Task goal:
Exactly as written, print each record in the listing.

Exercise data:

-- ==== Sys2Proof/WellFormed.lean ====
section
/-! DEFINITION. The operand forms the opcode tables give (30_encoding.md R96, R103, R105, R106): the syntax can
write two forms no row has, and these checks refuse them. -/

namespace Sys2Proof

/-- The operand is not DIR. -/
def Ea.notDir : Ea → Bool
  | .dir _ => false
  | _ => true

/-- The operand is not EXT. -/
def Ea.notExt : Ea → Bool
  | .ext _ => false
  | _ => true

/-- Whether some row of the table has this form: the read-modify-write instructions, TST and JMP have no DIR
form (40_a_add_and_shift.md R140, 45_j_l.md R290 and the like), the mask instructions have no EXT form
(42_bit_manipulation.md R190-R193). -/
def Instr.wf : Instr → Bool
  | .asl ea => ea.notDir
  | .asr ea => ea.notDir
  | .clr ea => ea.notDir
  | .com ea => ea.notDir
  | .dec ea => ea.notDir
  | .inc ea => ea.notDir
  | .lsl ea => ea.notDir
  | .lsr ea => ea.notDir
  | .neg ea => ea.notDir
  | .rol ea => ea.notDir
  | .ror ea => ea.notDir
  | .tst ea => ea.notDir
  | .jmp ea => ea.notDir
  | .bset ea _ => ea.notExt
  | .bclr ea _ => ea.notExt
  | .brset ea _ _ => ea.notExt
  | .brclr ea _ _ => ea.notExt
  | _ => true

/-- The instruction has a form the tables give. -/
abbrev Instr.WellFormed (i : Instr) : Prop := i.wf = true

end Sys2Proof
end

Result of this task:
-- ==== Sys2Proof/WellFormed.lean ====
section
/-! DEFINITION. The operand forms the opcode tables give (30_encoding.md R96, R103, R105, R106): the syntax can
write two forms no row has, and these checks refuse them. -/

namespace Sys2Proof

/-- The operand is not DIR. -/
def Ea.notDir : Ea → Bool
  | .dir _ => false
  | _ => true

/-- The operand is not EXT. -/
def Ea.notExt : Ea → Bool
  | .ext _ => false
  | _ => true

/-- Whether some row of the table has this form: the read-modify-write instructions, TST and JMP have no DIR
form (40_a_add_and_shift.md R140, 45_j_l.md R290 and the like), the mask instructions have no EXT form
(42_bit_manipulation.md R190-R193). -/
def Instr.wf : Instr → Bool
  | .asl ea => ea.notDir
  | .asr ea => ea.notDir
  | .clr ea => ea.notDir
  | .com ea => ea.notDir
  | .dec ea => ea.notDir
  | .inc ea => ea.notDir
  | .lsl ea => ea.notDir
  | .lsr ea => ea.notDir
  | .neg ea => ea.notDir
  | .rol ea => ea.notDir
  | .ror ea => ea.notDir
  | .tst ea => ea.notDir
  | .jmp ea => ea.notDir
  | .bset ea _ => ea.notExt
  | .bclr ea _ => ea.notExt
  | .brset ea _ _ => ea.notExt
  | .brclr ea _ _ => ea.notExt
  | _ => true

/-- The instruction has a form the tables give. -/
abbrev Instr.WellFormed (i : Instr) : Prop := i.wf = true

end Sys2Proof
end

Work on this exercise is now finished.